**Description of the task**
Look for the word "arriveMsg" in the entries below, then copy every line that has it.

──────────

theorem State.linkDown_kept {s₀ s : State} {p : Nat} (hk : Kept s₀ s) : Kept s₀ ((State.linkDown s p)) := by
  unfold State.linkDown
  repeat' first
    | with_reducible assumption
    | ((try lift_lets -underBinder); intro x; clear_value (hx : x = _); refine Kept.cut (a := s₀) hx ?_ (fun hk' => ?_); rotate_left; clear hx; rotate_right)
    | ((try lift_lets -underBinder); intro x)
    | with_reducible apply State.setPort_kept
    | with_reducible apply State.recallPackets_kept
    | with_reducible apply State.abortPlace_kept
    | (with_reducible apply Kept.of_eq2; with_reducible assumption)
    | (with_reducible apply Kept.of_eq3; with_reducible assumption)
    | (with_reducible apply Kept.of_eq4; with_reducible assumption)
    | with_reducible apply Kept.foldl
    | with_reducible apply Kept.foldl₁
    | with_reducible apply Kept.foldl₂
    | with_reducible apply Kept.foldl₃
    | exact id
    | exact List.Subset.refl _
    | split
    | dsimp +zetaDelta -zeta only
    | with_reducible apply Kept.frame
    | intro _
    | dsimp only

end Sys2Proof.Machine
end

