-- ==== Sys2Proof/Laws/KeptPackets.lean ====
section
/-! SUPPORT. What the operations of Machine/Packets.lean keep (Laws/Kept.lean). -/

set_option maxRecDepth 8000
set_option Elab.async false

namespace Sys2Proof.Machine

theorem State.dropStale_kept {s₀ s : State} {pkt : Packet} (hk : Kept s₀ s) : Kept s₀ ((State.dropStale s pkt)) := by
  unfold State.dropStale
  repeat' first
    | with_reducible assumption
    | ((try lift_lets -underBinder); intro x; clear_value (hx : x = _); refine Kept.cut (a := s₀) hx ?_ (fun hk' => ?_); rotate_left; clear hx; rotate_right)
    | ((try lift_lets -underBinder); intro x)
    | with_reducible apply State.count_kept
    | with_reducible apply State.drawn_kept
    | with_reducible apply State.report_kept
    | with_reducible apply State.answer_kept
    | (with_reducible apply Kept.of_eq2; with_reducible assumption)
    | (with_reducible apply Kept.of_eq3; with_reducible assumption)
    | (with_reducible apply Kept.of_eq4; with_reducible assumption)
    | with_reducible apply Kept.foldl
    | with_reducible apply Kept.foldl₁
    | with_reducible apply Kept.foldl₂
    | with_reducible apply Kept.foldl₃
    | exact id
    | exact List.Subset.refl _
    | split
    | dsimp +zetaDelta -zeta only
    | with_reducible apply Kept.frame
    | intro _
    | dsimp only

theorem State.arriveHere_kept {s₀ s : State} {pkt : Packet} {t : Nat} {f : State → State} (h_f : ∀ s, Kept s₀ s → Kept s₀ (f s)) (hk : Kept s₀ s) : Kept s₀ ((State.arriveHere s pkt t f)) := by
  unfold State.arriveHere
  repeat' first
    | with_reducible assumption
    | with_reducible apply h_f
    | ((try lift_lets -underBinder); intro x; clear_value (hx : x = _); refine Kept.cut (a := s₀) hx ?_ (fun hk' => ?_); rotate_left; clear hx; rotate_right)
    | ((try lift_lets -underBinder); intro x)
    | with_reducible apply State.count_kept
    | with_reducible apply State.unmarkLost_kept
    | with_reducible apply State.freePlace_kept
    | with_reducible apply State.dropStale_kept
    | (with_reducible apply Kept.of_eq2; with_reducible assumption)
    | (with_reducible apply Kept.of_eq3; with_reducible assumption)
    | (with_reducible apply Kept.of_eq4; with_reducible assumption)
    | with_reducible apply Kept.foldl
    | with_reducible apply Kept.foldl₁
    | with_reducible apply Kept.foldl₂
    | with_reducible apply Kept.foldl₃
    | exact id
    | exact List.Subset.refl _
    | split
    | dsimp +zetaDelta -zeta only
    | with_reducible apply Kept.frame
    | intro _
    | dsimp only

theorem State.arrive_kept {s₀ s : State} {pkt : Packet} {t : Nat} {f : State → Nat → State} (h_f : ∀ s b, Kept s₀ s → Kept s₀ (f s b)) (hk : Kept s₀ s) : Kept s₀ ((State.arrive s pkt t f)) := by
  unfold State.arrive
  repeat' first
    | with_reducible assumption
    | with_reducible apply h_f
    | ((try lift_lets -underBinder); intro x; clear_value (hx : x = _); refine Kept.cut (a := s₀) hx ?_ (fun hk' => ?_); rotate_left; clear hx; rotate_right)
    | ((try lift_lets -underBinder); intro x)
    | with_reducible apply State.answer_kept
    | with_reducible apply State.arriveHere_kept
    | (with_reducible apply Kept.of_eq2; with_reducible assumption)
    | (with_reducible apply Kept.of_eq3; with_reducible assumption)
    | (with_reducible apply Kept.of_eq4; with_reducible assumption)
    | with_reducible apply Kept.foldl
    | with_reducible apply Kept.foldl₁
    | with_reducible apply Kept.foldl₂
    | with_reducible apply Kept.foldl₃
    | exact id
    | exact List.Subset.refl _
    | split
    | dsimp +zetaDelta -zeta only
    | with_reducible apply Kept.frame
    | intro _
    | dsimp only

theorem State.arriveMsg_kept {s₀ s : State} {pkt : Packet} {kind ref ctx : Nat} {f : State → State} (h_f : ∀ s, Kept s₀ s → Kept s₀ (f s)) (hk : Kept s₀ s) : Kept s₀ ((State.arriveMsg s pkt kind ref ctx f)) := by
  unfold State.arriveMsg
  repeat' first
    | with_reducible assumption
    | with_reducible apply h_f
    | ((try lift_lets -underBinder); intro x; clear_value (hx : x = _); refine Kept.cut (a := s₀) hx ?_ (fun hk' => ?_); rotate_left; clear hx; rotate_right)
    | ((try lift_lets -underBinder); intro x)
    | with_reducible apply State.arrive_kept
    | (with_reducible apply Kept.of_eq2; with_reducible assumption)
    | (with_reducible apply Kept.of_eq3; with_reducible assumption)
    | (with_reducible apply Kept.of_eq4; with_reducible assumption)
    | with_reducible apply Kept.foldl
    | with_reducible apply Kept.foldl₁
    | with_reducible apply Kept.foldl₂
    | with_reducible apply Kept.foldl₃
    | exact id
    | exact List.Subset.refl _
    | split
    | dsimp +zetaDelta -zeta only
    | with_reducible apply Kept.frame
    | intro _
    | dsimp only

theorem State.homePage_kept {s₀ s : State} {b va need : Nat} (hk : Kept s₀ s) : Kept s₀ ((State.homePage s b va need).2.2) := by
  unfold State.homePage
  repeat' first
    | with_reducible assumption
    | ((try lift_lets -underBinder); intro x; clear_value (hx : x = _); refine Kept.cut (a := s₀) hx ?_ (fun hk' => ?_); rotate_left; clear hx; rotate_right)
    | ((try lift_lets -underBinder); intro x)
    | with_reducible apply State.recordFault_kept
    | with_reducible apply State.linePoisoned_kept
    | with_reducible apply State.settle_kept
    | (with_reducible apply Kept.of_eq2; with_reducible assumption)
    | (with_reducible apply Kept.of_eq3; with_reducible assumption)
    | (with_reducible apply Kept.of_eq4; with_reducible assumption)
    | with_reducible apply Kept.foldl
    | with_reducible apply Kept.foldl₁
    | with_reducible apply Kept.foldl₂
    | with_reducible apply Kept.foldl₃
    | exact id
    | exact List.Subset.refl _
    | split
    | dsimp +zetaDelta -zeta only
    | with_reducible apply Kept.frame
    | intro _
    | dsimp only

theorem State.homePages_kept {s₀ s : State} {b need : Nat} {p0 : List (Nat × Nat)} (hk : Kept s₀ s) : Kept s₀ ((State.homePages s b need p0).2) := by
  induction p0 generalizing s with
  | nil =>
    unfold State.homePages
    repeat' first
      | with_reducible assumption
      | ((try lift_lets -underBinder); intro x; clear_value (hx : x = _); refine Kept.cut (a := s₀) hx ?_ (fun hk' => ?_); rotate_left; clear hx; rotate_right)
      | ((try lift_lets -underBinder); intro x)
      | with_reducible apply State.homePage_kept
      | (with_reducible apply Kept.of_eq2; with_reducible assumption)
      | (with_reducible apply Kept.of_eq3; with_reducible assumption)
      | (with_reducible apply Kept.of_eq4; with_reducible assumption)
      | with_reducible apply Kept.foldl
      | with_reducible apply Kept.foldl₁
      | with_reducible apply Kept.foldl₂
      | with_reducible apply Kept.foldl₃
      | exact id
      | exact List.Subset.refl _
      | split
      | dsimp +zetaDelta -zeta only
      | with_reducible apply Kept.frame
      | intro _
      | dsimp only
  | cons x xs ih =>
    unfold State.homePages
    repeat' first
      | with_reducible assumption
      | ((try lift_lets -underBinder); intro x; clear_value (hx : x = _); refine Kept.cut (a := s₀) hx ?_ (fun hk' => ?_); rotate_left; clear hx; rotate_right)
      | ((try lift_lets -underBinder); intro x)
      | with_reducible apply ih
      | with_reducible apply State.homePage_kept
      | (with_reducible apply Kept.of_eq2; with_reducible assumption)
      | (with_reducible apply Kept.of_eq3; with_reducible assumption)
      | (with_reducible apply Kept.of_eq4; with_reducible assumption)
      | with_reducible apply Kept.foldl
      | with_reducible apply Kept.foldl₁
      | with_reducible apply Kept.foldl₂
      | with_reducible apply Kept.foldl₃
      | exact id
      | exact List.Subset.refl _
      | split
      | dsimp +zetaDelta -zeta only
      | with_reducible apply Kept.frame
      | intro _
      | dsimp only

──────────

**Solution for this exercise**
theorem State.arriveMsg_kept {s₀ s : State} {pkt : Packet} {kind ref ctx : Nat} {f : State → State} (h_f : ∀ s, Kept s₀ s → Kept s₀ (f s)) (hk : Kept s₀ s) : Kept s₀ ((State.arriveMsg s pkt kind ref ctx f)) := by
  unfold State.arriveMsg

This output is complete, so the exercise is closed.